## To do
From the line with "(s.setGroup k x).capPa = s.capPa := rfl" through the line with "(s.setGroup k x).decoders = s.decoders := rfl", inclusive, return each line of the data below exactly and leave the rest out.
══ Recorded data ══
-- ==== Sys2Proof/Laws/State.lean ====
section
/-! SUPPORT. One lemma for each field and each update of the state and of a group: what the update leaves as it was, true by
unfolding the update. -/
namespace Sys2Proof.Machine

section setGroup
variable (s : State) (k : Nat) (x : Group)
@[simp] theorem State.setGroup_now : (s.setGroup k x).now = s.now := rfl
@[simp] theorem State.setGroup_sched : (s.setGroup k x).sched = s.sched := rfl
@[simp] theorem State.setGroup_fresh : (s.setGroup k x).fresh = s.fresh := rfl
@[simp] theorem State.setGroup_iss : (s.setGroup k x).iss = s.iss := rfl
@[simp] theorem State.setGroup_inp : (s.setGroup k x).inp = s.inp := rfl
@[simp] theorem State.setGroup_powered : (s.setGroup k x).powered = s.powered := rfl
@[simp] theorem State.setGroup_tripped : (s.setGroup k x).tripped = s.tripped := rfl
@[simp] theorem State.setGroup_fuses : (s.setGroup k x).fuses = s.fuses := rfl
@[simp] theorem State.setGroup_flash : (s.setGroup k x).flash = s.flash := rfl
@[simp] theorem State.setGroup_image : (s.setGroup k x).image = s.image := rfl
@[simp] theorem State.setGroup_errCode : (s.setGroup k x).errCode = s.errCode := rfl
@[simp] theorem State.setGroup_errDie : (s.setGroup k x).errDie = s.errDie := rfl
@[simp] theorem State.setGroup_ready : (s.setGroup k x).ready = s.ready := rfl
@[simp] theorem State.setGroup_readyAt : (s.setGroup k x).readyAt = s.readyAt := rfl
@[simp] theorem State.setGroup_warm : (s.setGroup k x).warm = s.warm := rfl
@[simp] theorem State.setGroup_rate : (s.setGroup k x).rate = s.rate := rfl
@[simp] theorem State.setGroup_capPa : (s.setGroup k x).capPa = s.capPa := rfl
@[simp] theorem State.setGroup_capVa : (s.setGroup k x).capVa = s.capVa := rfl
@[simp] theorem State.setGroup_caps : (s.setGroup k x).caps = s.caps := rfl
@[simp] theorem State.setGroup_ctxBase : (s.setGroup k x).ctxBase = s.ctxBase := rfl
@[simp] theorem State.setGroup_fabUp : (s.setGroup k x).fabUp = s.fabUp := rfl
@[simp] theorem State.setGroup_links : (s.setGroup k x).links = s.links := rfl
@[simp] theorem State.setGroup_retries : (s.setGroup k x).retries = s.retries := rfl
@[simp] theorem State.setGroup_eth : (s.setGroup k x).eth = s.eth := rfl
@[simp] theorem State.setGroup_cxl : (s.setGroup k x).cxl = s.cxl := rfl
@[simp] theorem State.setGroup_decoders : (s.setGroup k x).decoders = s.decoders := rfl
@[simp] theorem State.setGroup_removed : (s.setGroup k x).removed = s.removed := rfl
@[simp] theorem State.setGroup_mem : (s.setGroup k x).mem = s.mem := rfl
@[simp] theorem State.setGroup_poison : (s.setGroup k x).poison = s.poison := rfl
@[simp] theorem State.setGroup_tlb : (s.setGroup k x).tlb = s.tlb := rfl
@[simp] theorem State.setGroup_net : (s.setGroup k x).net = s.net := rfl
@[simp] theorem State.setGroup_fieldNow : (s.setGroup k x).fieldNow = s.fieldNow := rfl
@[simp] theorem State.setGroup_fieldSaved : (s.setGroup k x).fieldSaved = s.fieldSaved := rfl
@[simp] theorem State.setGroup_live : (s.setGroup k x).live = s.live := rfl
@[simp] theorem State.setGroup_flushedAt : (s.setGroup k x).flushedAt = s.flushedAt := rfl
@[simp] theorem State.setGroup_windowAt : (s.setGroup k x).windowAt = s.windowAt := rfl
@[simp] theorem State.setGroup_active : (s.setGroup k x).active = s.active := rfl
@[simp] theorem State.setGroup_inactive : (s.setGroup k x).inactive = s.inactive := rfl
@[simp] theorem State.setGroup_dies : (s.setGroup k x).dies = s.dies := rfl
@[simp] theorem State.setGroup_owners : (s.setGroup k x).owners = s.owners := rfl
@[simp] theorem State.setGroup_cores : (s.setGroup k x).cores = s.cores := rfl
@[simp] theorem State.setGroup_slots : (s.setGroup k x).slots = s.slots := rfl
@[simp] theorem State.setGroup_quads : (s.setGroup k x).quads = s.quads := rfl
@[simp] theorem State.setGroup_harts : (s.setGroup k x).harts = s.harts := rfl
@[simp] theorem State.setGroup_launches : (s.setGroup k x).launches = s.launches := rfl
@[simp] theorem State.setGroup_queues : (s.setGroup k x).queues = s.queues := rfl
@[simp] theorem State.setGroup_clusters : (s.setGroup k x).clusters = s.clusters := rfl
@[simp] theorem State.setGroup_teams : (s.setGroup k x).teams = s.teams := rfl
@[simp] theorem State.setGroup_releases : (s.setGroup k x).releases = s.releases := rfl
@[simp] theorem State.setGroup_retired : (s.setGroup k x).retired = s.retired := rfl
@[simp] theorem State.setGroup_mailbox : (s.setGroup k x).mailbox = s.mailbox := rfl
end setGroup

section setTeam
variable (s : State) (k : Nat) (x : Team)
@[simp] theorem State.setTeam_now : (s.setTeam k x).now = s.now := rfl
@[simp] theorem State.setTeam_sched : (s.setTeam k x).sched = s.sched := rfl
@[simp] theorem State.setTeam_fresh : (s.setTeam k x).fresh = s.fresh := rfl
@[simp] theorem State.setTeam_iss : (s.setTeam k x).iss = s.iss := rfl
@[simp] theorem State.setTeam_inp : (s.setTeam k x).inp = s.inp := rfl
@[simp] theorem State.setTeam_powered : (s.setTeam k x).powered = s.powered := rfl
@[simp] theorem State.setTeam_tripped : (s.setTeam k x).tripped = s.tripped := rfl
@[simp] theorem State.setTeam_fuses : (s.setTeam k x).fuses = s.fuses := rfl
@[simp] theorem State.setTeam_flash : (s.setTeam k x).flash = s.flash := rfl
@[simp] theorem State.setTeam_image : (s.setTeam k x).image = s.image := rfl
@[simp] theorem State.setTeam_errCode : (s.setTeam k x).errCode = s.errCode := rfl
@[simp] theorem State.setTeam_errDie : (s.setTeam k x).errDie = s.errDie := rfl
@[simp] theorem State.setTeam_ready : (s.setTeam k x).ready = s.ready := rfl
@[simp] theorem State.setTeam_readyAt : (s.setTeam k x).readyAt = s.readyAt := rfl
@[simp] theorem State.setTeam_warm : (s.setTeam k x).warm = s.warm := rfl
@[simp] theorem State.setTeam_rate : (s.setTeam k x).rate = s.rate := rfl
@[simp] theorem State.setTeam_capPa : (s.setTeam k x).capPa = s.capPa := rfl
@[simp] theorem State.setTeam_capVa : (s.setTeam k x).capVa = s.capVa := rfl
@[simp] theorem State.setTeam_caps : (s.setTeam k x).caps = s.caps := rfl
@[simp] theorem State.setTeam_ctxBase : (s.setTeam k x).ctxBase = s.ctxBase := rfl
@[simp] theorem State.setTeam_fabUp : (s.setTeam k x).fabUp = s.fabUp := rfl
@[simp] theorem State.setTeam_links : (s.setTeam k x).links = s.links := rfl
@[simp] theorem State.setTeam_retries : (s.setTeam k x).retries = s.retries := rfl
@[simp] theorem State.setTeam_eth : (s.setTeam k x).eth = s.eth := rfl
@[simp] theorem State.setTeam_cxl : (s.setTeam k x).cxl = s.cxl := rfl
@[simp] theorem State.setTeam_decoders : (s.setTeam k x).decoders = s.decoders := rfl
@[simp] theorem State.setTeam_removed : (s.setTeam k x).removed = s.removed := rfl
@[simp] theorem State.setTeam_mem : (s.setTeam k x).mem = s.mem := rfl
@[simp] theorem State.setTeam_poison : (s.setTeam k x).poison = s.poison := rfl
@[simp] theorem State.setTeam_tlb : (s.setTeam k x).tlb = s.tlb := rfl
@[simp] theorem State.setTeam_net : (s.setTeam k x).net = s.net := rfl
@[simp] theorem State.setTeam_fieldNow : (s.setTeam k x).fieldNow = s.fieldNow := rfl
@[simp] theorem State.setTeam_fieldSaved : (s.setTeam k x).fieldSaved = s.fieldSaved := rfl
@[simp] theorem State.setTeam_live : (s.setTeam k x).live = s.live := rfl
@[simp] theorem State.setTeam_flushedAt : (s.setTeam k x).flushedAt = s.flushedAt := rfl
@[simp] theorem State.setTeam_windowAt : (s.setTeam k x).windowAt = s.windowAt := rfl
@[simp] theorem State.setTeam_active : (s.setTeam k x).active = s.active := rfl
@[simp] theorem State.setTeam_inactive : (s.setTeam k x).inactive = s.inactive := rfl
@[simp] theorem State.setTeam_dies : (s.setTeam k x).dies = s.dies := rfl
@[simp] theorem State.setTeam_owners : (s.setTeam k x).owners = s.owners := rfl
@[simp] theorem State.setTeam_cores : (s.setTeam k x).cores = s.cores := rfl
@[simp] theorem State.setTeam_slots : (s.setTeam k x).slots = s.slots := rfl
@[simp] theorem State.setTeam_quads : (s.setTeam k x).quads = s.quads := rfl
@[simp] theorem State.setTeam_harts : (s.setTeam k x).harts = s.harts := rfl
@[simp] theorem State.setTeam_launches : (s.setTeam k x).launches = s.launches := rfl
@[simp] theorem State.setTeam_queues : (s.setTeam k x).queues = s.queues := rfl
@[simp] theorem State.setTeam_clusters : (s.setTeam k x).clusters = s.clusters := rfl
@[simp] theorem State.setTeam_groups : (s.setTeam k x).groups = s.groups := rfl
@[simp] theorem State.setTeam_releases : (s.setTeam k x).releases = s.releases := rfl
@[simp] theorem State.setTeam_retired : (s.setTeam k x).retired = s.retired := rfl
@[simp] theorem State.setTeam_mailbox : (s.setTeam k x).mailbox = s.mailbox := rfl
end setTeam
═══
## Output for this task
@[simp] theorem State.setGroup_capPa : (s.setGroup k x).capPa = s.capPa := rfl
@[simp] theorem State.setGroup_capVa : (s.setGroup k x).capVa = s.capVa := rfl
@[simp] theorem State.setGroup_caps : (s.setGroup k x).caps = s.caps := rfl
@[simp] theorem State.setGroup_ctxBase : (s.setGroup k x).ctxBase = s.ctxBase := rfl
@[simp] theorem State.setGroup_fabUp : (s.setGroup k x).fabUp = s.fabUp := rfl
@[simp] theorem State.setGroup_links : (s.setGroup k x).links = s.links := rfl
@[simp] theorem State.setGroup_retries : (s.setGroup k x).retries = s.retries := rfl
@[simp] theorem State.setGroup_eth : (s.setGroup k x).eth = s.eth := rfl
@[simp] theorem State.setGroup_cxl : (s.setGroup k x).cxl = s.cxl := rfl
@[simp] theorem State.setGroup_decoders : (s.setGroup k x).decoders = s.decoders := rfl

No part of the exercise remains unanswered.